Hi
I had an idea to improve regexp-opt. (I use Emacs 25.3.2).
In a regexp when you have a group with alternatives, sometimes all alternatives *finish* with one or more common atom regexps. You could take the common part out of the group and try to improve the remaining smaller group, splitting all strings that match and recurse regexp-opt.
Example 1: we read from regexp-opt.el:
;; One possible improvement would be to compile '("aa" "ab" "ba" "bb")
;; into "[ab][ab]" rather than "a[ab]\\|b[ab]". I'm not sure it's worth
;; it but if someone knows how to do it without going through too many
;; contortions, I'm all ears.
Evaluating,
(regexp-opt '("aa" "ab" "ba" "bb"))
-> "\\(?:a[ab]\\|b[ab]\\)"
All alternatives finish with "[ab]", so it is equivalent to
"\\(?:a\\|b\\)[ab]"
The remaining group is "\\(?:a\\|b\\)". We can further improve making a list of all strings that match it and recourse regexp-opt:
"\\(?:a\\|b\\)"
all-matchs = ("a" "b")
(regexp-opt '("a" "b")) -> "[ab]"
Finally join the two regexps: "[ab][ab]"
... and the wish of the developer is fulfilled :)
Example 2:
(regexp-opt '("car" "cdr" "caar" "cadr" "cdar" "cddr"))
-> "\\(?:c\\(?:\\(?:a[ad]\\|d[ad]\\|[ad]\\)r\\)\\)"
First of all, there is an (apparently) unnecessary group around the result.
Look the inner group of the result:
"\\(?:a[ad]\\|d[ad]\\|[ad]\\)"
Notice that all alternatives finish with "[ad]", so this group is equivalent to
"\\(?:a\\|d\\|\\)[ad]"
The smaller group matches the strings ("a" "d" "") and
(regexp-opt '("a" "d" "")) ->"[ad]?"
and the inner group is equivalent to
"[ad]?[ad]"
So,
(regexp-opt '("car" "cdr" "caar" "cadr" "cdar" "cddr"))

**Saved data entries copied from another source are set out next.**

-- ==== Sys2Proof/Tests/Slice0.lean ====
section
/-! SUPPORT. The model's own tests: the checks of Sys2Proof/WellFormed.lean refuse ill-formed terms, words of
spec/30_encoding.md and spec/95_test_vectors.md decode as listed, vectors of spec/95_test_vectors.md hold for one step,
and the hypotheses of every statement of the obligations are met by a concrete state. -/

namespace Sys2Proof.Tests.Slice0

open Sys2Proof Sys2Proof.Machine

/-! ### Helpers -/

/-- What a function reads of the state after a step, if the step has a next state. -/
def after {α : Type} (r : Result) (f : State → α) : Option α :=
  match r with
  | .next t => some (f t)
  | _ => none

theorem next_of_after {r : Result} {f : State → Bool} (h : after r f = some true) : ∃ t, r = .next t ∧ f t = true := by
  cases r with
  | next t => exact ⟨t, rfl, by simpa [after] using h⟩
  | fault _ => simp [after] at h
  | refused _ => simp [after] at h

theorem next_of_some {r : Result} (h : after r (fun _ => true) = some true) : ∃ t, r = .next t := by
  obtain ⟨t, h, _⟩ := next_of_after h
  exact ⟨t, h⟩

/-- The status and value a command returned last. -/
def returned (t : State) : Option (Status × Word) :=
  match t.events.getLast? with
  | some (.result _ st v) => some (st, v)
  | _ => none

/-- The state after reset of spec/95 section 1 with frequency `f` selected. -/
def freq (f : Word) : State := { State.reset with freqSel := some f }

/-- Frequency 0 with timer channel `c` as given. -/
def withTmr (c : Index) (t : TimerChannel) : State := (freq 0).setTmr c t

/-- Frequency 0 with PWM channel `c` as given. -/
def withPwm (c : Index) (w : PwmChannel) : State := (freq 0).setPwm c w

/-- P = 8, postscale 10, handler 1, level 2, running; T9 and T15 of spec/95. -/
def timer : TimerChannel := ⟨8, 7, 7, 10, 1, 2, true, true, 0⟩

/-- The same channel, stopped and with nothing pending. -/
def stoppedTimer : TimerChannel := ⟨8, 4, 7, 10, 1, 2, false, false, 3⟩

/-- Channel 0 as the millisecond clock at 8 MHz, running, its period event pending. -/
def msTimer : TimerChannel := ⟨8000, 0, 0, 1, 0, 1, true, true, 0⟩

/-- P = 80, d = 20, level 5 on pin (0, 0), running, with the given counter and pending flags. -/
def pwm (counter : Nat) (a b : Bool) : PwmChannel := ⟨0, 1, 80, 16384, 20, counter, 5, true, a, b, 0⟩

/-- The same channel, stopped. -/
def stoppedPwm : PwmChannel := ⟨0, 1, 80, 16384, 20, 0, 5, false, false, false, 2⟩

/-- D1 of spec/95: pin (0, 3) bound to handler 7, rising edge. -/
def bound (flagged : Bool) : State :=
  (State.reset.setPin 0 3 ⟨.rising, 7, flagged, none⟩).setPort 0 ⟨flagged, true, 0⟩

/-- `s` with the choice `e` next. -/
def offering (s : State) (e : Event) : State := { s with inbox := [e] }

/-! ### WellFormed smoke -/

theorem test_wellFormed_vectors : Config.vectors.wellFormed = true := by decide

theorem test_wellFormed_refuses_cntW :
    Config.cntWOk { Config.vectors with cntW := 0 } = false ∧ Config.wellFormed { Config.vectors with cntW := 33 } = false := by
  decide

theorem test_wellFormed_refuses_nTmr :
    Config.nTmrOk { Config.vectors with nTmr := 0 } = false ∧ Config.wellFormed { Config.vectors with nTmr := 17 } = false := by
  decide

theorem test_wellFormed_refuses_nPwm :
    Config.nPwmOk { Config.vectors with nPwm := 17 } = false ∧ Config.wellFormed { Config.vectors with nPwm := 17 } = false := by
  decide

theorem test_wellFormed_refuses_nPort :
    Config.nPortOk { Config.vectors with nPort := 17 } = false ∧
      Config.wellFormed { Config.vectors with nPort := 17 } = false := by
  decide

theorem test_wellFormed_refuses_nPin :
    Config.nPinOk { Config.vectors with nPin := 0 } = false ∧ Config.wellFormed { Config.vectors with nPin := 17 } = false := by
  decide

theorem test_wellFormed_refuses_nFreq :
    Config.nFreqOk { Config.vectors with nFreq := 0, rates := [] } = false ∧
      Config.wellFormed { Config.vectors with nFreq := 3 } = false := by
  decide

theorem test_wellFormed_refuses_rates :
    Config.ratesOk { Config.vectors with rates := [⟨8, 8000⟩, ⟨0, 1000⟩] } = false ∧
      Config.wellFormed { Config.vectors with rates := [⟨8, 0⟩, ⟨1, 1000⟩] } = false := by
  decide

theorem test_wellFormed_refuses_pwmBounds :
    Config.pwmBoundsOk { Config.vectors with pwmMin := 17, pwmMax := 16 } = false ∧
      Config.wellFormed { Config.vectors with pwmMax := 65536 } = false ∧
      Config.wellFormed { Config.vectors with pwmMin := 0 } = false := by
  decide

theorem test_wellFormed_refuses_clock_rate_operands :
    Instr.wellFormed Config.vectors (.setfreq 2) = false ∧ Instr.wellFormed Config.vectors (.setfreq 1) = true := by
  decide

theorem test_wellFormed_refuses_timer_operands :
    Instr.wellFormed Config.vectors (.tcfg 4 2 .ms 1 1 1) = false ∧
      Instr.wellFormed Config.vectors (.tcfg 1 2 .us 1 0 1) = false ∧
      Instr.wellFormed Config.vectors (.tcfg 1 2 .ms 1 1 0) = false ∧
      Instr.wellFormed Config.vectors (.tcfg 0 2 .us 1 1000 1) = false ∧
      Instr.wellFormed Config.vectors (.tstart 4) = false ∧ Instr.wellFormed Config.vectors (.tstop 4) = false ∧
      Instr.wellFormed Config.vectors (.tsetiv 0 5) = false ∧ Instr.wellFormed Config.vectors (.tsetiv 1 0) = false ∧
      Instr.wellFormed Config.vectors (.tmiss 4) = false := by
  decide

theorem test_wellFormed_refuses_pwm_operands :
    Instr.wellFormed Config.vectors (.pcfg 0 0 5 .us 10 3) = false ∧
      Instr.wellFormed Config.vectors (.pcfg 0 0 5 .us 10 0) = false ∧
      Instr.wellFormed Config.vectors (.pcfg 0 0 5 .us 10 65536) = false ∧
      Instr.wellFormed Config.vectors (.pcfg 0 2 5 .us 10 1) = false ∧
      Instr.wellFormed Config.vectors (.pduty 2 1) = false ∧ Instr.wellFormed Config.vectors (.pstart 2) = false ∧
      Instr.wellFormed Config.vectors (.pstop 2) = false ∧ Instr.wellFormed Config.vectors (.pmiss 2) = false := by
  decide

theorem test_wellFormed_refuses_pin_operands :
    Instr.wellFormed Config.vectors (.bind 0 1 0 1) = false ∧ Instr.wellFormed Config.vectors (.bind 2 1 1 1) = false ∧
      Instr.wellFormed { Config.vectors with nPin := 8 } (.bind 0 8 1 1) = false ∧
      Instr.wellFormed Config.vectors (.spur 2) = false := by
  decide

/-! ### Decoding: words written out from R101 and R103 -/

theorem test_decode_nop : decode ⟨0b00000000_00_0_000_0000_0000_0000_000000, 0, 0⟩ = .ok .nop := by decide

theorem test_decode_setfreq : decode ⟨0b00000000_00_0_000_0000_0000_0000_000001, 1, 0⟩ = .ok (.setfreq 1) := by decide

theorem test_decode_getfreq : decode ⟨0b00000000_00_0_000_0000_0000_0000_000010, 0, 0⟩ = .ok .getfreq := by decide

theorem test_decode_getrate :
    decode ⟨0b00000000_00_1_000_0000_0000_0000_000011, 0, 0⟩ = .ok (.getrate .ms) ∧
      decode ⟨0b00000000_00_0_000_0000_0000_0000_000011, 0, 0⟩ = .ok (.getrate .us) := by decide

theorem test_decode_tcfg :
    decode ⟨0b00000001_00_1_010_0000_0000_0001_001000, 1, 10⟩ = .ok (.tcfg 1 2 .ms 1 1 10) := by decide

theorem test_decode_tstart : decode ⟨0b00000000_00_0_000_0000_0000_0011_001001, 0, 0⟩ = .ok (.tstart 3) := by decide

theorem test_decode_tstop : decode ⟨0b00000000_00_0_000_0000_0000_0001_001010, 0, 0⟩ = .ok (.tstop 1) := by decide

theorem test_decode_tsetiv : decode ⟨0b00000000_00_0_000_0000_0000_0001_001011, 5, 0⟩ = .ok (.tsetiv 1 5) := by decide

theorem test_decode_tmiss : decode ⟨0b00000000_00_0_000_0000_0000_0010_001100, 0, 0⟩ = .ok (.tmiss 2) := by decide

theorem test_decode_millis : decode ⟨0b00000000_00_0_000_0000_0000_0000_010000, 0, 0⟩ = .ok .millis := by decide

theorem test_decode_wait : decode ⟨0b00000000_00_0_000_0000_0000_0000_010001, 3, 0⟩ = .ok (.wait 3) := by decide

theorem test_decode_pcfg :
    decode ⟨0b00000000_00_0_101_0000_0001_0001_011000, 10, 16⟩ = .ok (.pcfg 1 1 5 .us 10 16) := by decide

theorem test_decode_pduty : decode ⟨0b00000000_00_0_000_0000_0000_0001_011001, 32768, 0⟩ = .ok (.pduty 1 32768) := by
  decide

theorem test_decode_pstart : decode ⟨0b00000000_00_0_000_0000_0000_0001_011010, 0, 0⟩ = .ok (.pstart 1) := by decide

theorem test_decode_pstop : decode ⟨0b00000000_00_0_000_0000_0000_0001_011011, 0, 0⟩ = .ok (.pstop 1) := by decide

theorem test_decode_pmiss : decode ⟨0b00000000_00_0_000_0000_0000_0001_011100, 0, 0⟩ = .ok (.pmiss 1) := by decide

theorem test_decode_bind :
    decode ⟨0b00000111_01_0_000_0011_0000_0000_100000, 0, 0⟩ = .ok (.bind 0 3 1 7) ∧
      decode ⟨0b00000001_11_0_000_0000_0001_0000_100000, 0, 0⟩ = .ok (.bind 1 0 3 1) := by decide

theorem test_decode_spur : decode ⟨0b00000000_00_0_000_0000_0001_0000_100001, 0, 0⟩ = .ok (.spur 1) := by decide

could return (eliminating outer group)
"c[ad]?[ad]r"
Of course the splitting and recurse not always improve smaller group. For example,
(regexp-opt '("master" "monster" "mister"))
-> "\\(?:m\\(?:\\(?:on\\|[ai]\\)ster\\)\\)"
It would be better (imo) eliminate unnecessary groups (those without "\\|") that the result was
"m\\(?:on\\|[ai]\\)ster"
Cheers
Miguel Frasson